When their son, Prince Michael Jr., told the interviewer, "I haven't got a mother," Jackson assented: "That's right." Jackson said the children would not benefit from contact with Rowe because "she can't handle it."

Now, however, the 50-year-old Rowe, who lives on a horse farm in Palmdale, needs to decide if she feels the same way. Rowe is considering whether to challenge Katherine Jackson, the late pop icon's mother, for custody. Katherine Jackson has her son's three children (the youngest, Prince Michael II, was borne by an unidentified surrogate) and is seeking permanent custody.

Legal experts have said Rowe has a strong claim to the elder children as their biological mother, and if she attempted to win custody Jackson's family would have to persuade a judge that it would not be in the children's best interest to live with her.

But Rowe has yet to signal her intentions. Eric George, her lawyer, said he will be at a Monday custody hearing to represent her, but did not know whether she would ask for custody or continued visitation.

When reports surfaced several years ago that the grandmother might adopt the children, Rowe declared she would "never consent to such a thing" and was "certain" Jackson's parents "would not properly care for the children."
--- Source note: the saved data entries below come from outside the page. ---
/-- R402: the sequencers whose items an incremental build re-proves. DEDUCED (log 62): those whose program entry or
memory differs from the present content, those that took part in a barrier with a program that is gone, and those
that either reaches through a barrier or a decision. Where a program is gone, every one with it if the job has
tokens, for some of them may have been its. -/
def State.touchedSeqs (s : State) (e : BuildEnv) (fs : List PFire) (m : LastMap) : List Nat :=
  let gone := (m.progs.filter fun x => !(e.img.progs.any fun y => y.1 == x.1)).map (·.1)
  let start := (e.img.progs.filter fun x =>
    !m.progs.contains x || m.dirty.contains x.1
    || m.bars.any fun b => b.2.contains x.1 && b.2.any gone.contains).map (·.1)
  let seqs := e.img.progs.map (·.1)
  if gone != [] && e.wins.any (fun w => w.tok) then seqs
  else (List.range 64).foldl (fun l _ => seqs.filter (s.reached e fs l)) start

/-- The pins of an image as a last keeps them. -/
def PlaceInput.pinList (i : PlaceInput) : List (Nat × Nat × Nat) := i.pins.map fun p => (p.kind, p.arg0, p.arg1)

/-- R402: the streams whose demand and pins the present content of a last already has, and whose buffers are free. -/
def State.keptStreams (s : State) (e : BuildEnv) (m : LastMap) (streams : List (Nat × Nat × Nat)) : List (Nat × Nat × Nat × Nat) :=
  let pinned (l : List (Nat × Nat × Nat)) (n : Nat) : List (Nat × Nat × Nat) := l.filter fun p => p.1 == 0 && p.2.1 == n
  m.streams.filter fun b =>
    let n := b.1 * 16 + b.2.1
    (streams.any fun x => x.1 == n && m.demand.contains x)
    && pinned m.pins n == pinned e.img.pinList n && freeRun (s.usedRuns b.1) b.2.2.2 b.2.2.1

/-- R402: an item that an incremental build re-proves, by the kinds of R408: one of a sequencer, barrier, quarter or
input that a touched sequencer has to do with, one of a stream that differs, or one of the whole device when
anything differs. -/
def BuildEnv.touches (e : BuildEnv) (seqs kept : List Nat) (differ : Bool) (r : Refusal408) : Bool :=
  match r.item with
  | 0 => seqs.contains r.idx || (r.code == 6 && seqs.any fun k => (k : Int) == r.have_)
  | 1 => seqs.contains r.idx
  | 2 => e.parts.any fun b => b.1 == r.idx && b.2.any seqs.contains
  | 3 => if r.code = 4 then seqs.any fun k => k / 16 == r.idx else differ
  | 4 => !kept.contains r.idx
  | 8 => e.wins.any fun w => w.q * 8 + w.tone / 16 == r.idx && seqs.contains w.seq
  | _ => differ

/-! ### The proof set (R401) -/

/-- A field of a register, as one number. -/
def fieldKey (f : Fld) (idx : List Nat) : Nat := regAddr f.reg idx * 1024 + f.hi * 32 + f.lo

/-- R401: the committed fields that the proofs used. -/
def State.proofSet (s : State) (e : BuildEnv) (fs : List PFire) (streams : Bool) : List Nat :=
  let seqs := e.ws.map fun w => fieldKey Reg.SEQ_CFG.REANCHOR_MAX [w.1 / 16, w.1 % 16]
  let wins := (e.wins.map fun w =>
    let k := w.ks / 256
    let u := w.ks % 256
    [fieldKey Reg.KS_CFG.KERNEL [w.q, w.ks], fieldKey Reg.KS_CFG.DEC [w.q, w.ks],
     regAddr .DSP_ROUTE [w.q, k, u / 16] * 1024 + (u % 16 * 2 + 1) * 32 + u % 16 * 2]
    ++ (if (s.winDsp w).isSome then [fieldKey Reg.DSP_BOUND.BOUND [w.q, k], fieldKey Reg.DSP_IBUF.ILEN [w.q, k],
          fieldKey Reg.DSP_CTL.ENTRY [w.q, k]] else [])
    ++ (if w.tok && !w.syn then
          [fieldKey Reg.DP_RT0.MODE [w.tgt], fieldKey Reg.DP_RT0.UNIT [w.tgt], fieldKey Reg.DP_RT0.SLOT [w.tgt],
           fieldKey Reg.DP_RT0.DSTSET [w.tgt], fieldKey Reg.DP_RT1.OUT_TGT [w.tgt]] else [])).flatten
  let masks := (e.wins.filter fun w => w.tok && !w.syn).map fun w =>
    let u := s.rd Reg.DP_RT0.UNIT [w.tgt]
    match s.rd Reg.DP_RT0.MODE [w.tgt] with
    | 2 => [fieldKey Reg.LUT_CFG.IN_MASK [u]]
    | 3 => [fieldKey Reg.PM_CFG.IN_MASK [u]]
    | _ => []
  let ctxs := if s.rd Reg.TIME_HZN.PERIOD [] = 0 then [] else
    (List.range 1024).flatMap fun c => [fieldKey Reg.CTX_CFG.ENABLE [c], fieldKey Reg.CTX_SIZE.EVT [c]]
  let units := (fs.map fun x => match x.unit with
    | [1, u] => [fieldKey Reg.LUT_CFG.IN_MASK [u], fieldKey Reg.LUT_CFG.OUT_TGT [u], fieldKey Reg.LUT_CFG.DSTSET [u]]
    | [2, u] => [fieldKey Reg.PM_CFG.IN_MASK [u], fieldKey Reg.PM_CFG.OUT_TGT [u], fieldKey Reg.PM_CFG2.DSTSET [u]]
    | [3] => [fieldKey Reg.DEC_OUT.OUT_TGT [], fieldKey Reg.DEC_OUT.DSTSET []]
    | _ => []).flatten
  let sets := (fs.map fun x =>
    [fieldKey Reg.DS_MASK_LO.MASK [x.dst], fieldKey Reg.DS_MASK_HI.MASK [x.dst], fieldKey Reg.DS_CTL.LOCAL [x.dst],
     fieldKey Reg.DS_CTL.REC [x.dst], fieldKey Reg.DS_CTL.REMOTE_EN [x.dst], fieldKey Reg.DS_CTL.REMOTE_DEV [x.dst],
     fieldKey Reg.DS_CTL.ACTION [x.dst]]).flatten
  let dec := if e.syndromes then [fieldKey Reg.DEC_CFG.EN [], fieldKey Reg.DEC_CFG.REC [], fieldKey Reg.DEC_CFG.EDGE_REC [],
      fieldKey Reg.DEC_WAIT.REMOTE_WAIT [], fieldKey Reg.DEC_WAIT.ROUND_WAIT []] else []
  let outs := e.ports.filterMap fun p =>
    if p.1 = 0 then some (fieldKey Reg.CH_CTL.ENABLE [p.2 / 32, p.2 % 32])
    else if p.1 = 1 then some (fieldKey Reg.CH_CTL.ENABLE [p.2 / 8, 32 + p.2 % 8])
    else if p.1 = 3 then some (fieldKey Reg.FF_CTL.ENABLE [p.2]) else none
  let awl := ((List.range 32).map fun i => [fieldKey Reg.AWL_IN_CFG.EN [i], fieldKey Reg.AWL_IN_CFG.MODE [i],
    fieldKey Reg.AWL_IN_CFG.HOLDOFF [i], fieldKey Reg.AWL_IN_TIME.GATE [i]]).flatten
  let caps := (((List.range 32).filter (bitOf e.img.capin)).map fun i =>
    [fieldKey Reg.CAP_CFG.GATE [i / 8, i % 8], fieldKey Reg.CAP_CFG.D [i / 8, i % 8], fieldKey Reg.CAP_CFG.TAP [i / 8, i % 8],
     fieldKey Reg.CAP_CFG.MASK [i / 8, i % 8]]).flatten
  (fieldKey Reg.PLC_CFG.GUARD [] :: (if streams then [fieldKey Reg.PLC_CFG.HOST_LAT []] else [])
    ++ seqs ++ wins ++ masks.flatten ++ ctxs ++ units ++ sets ++ dec ++ outs ++ awl ++ caps).eraseDups

end Sys2Proof.Machine
end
Court records and interviews paint Rowe as vulnerable, an animal-lover who doted lavishly on her horses, dogs and birds as though they were her children and vacillated in her desires to see the girl and boy she bore with Jackson. She also appeared to love Jackson, even though her marriage was established for the sole purpose of bearing him children.

Jackson rewarded the blond, blue-eyed Rowe with large sums of money for forsaking the children, and money appeared to be a concern when she later tried to obtain custody.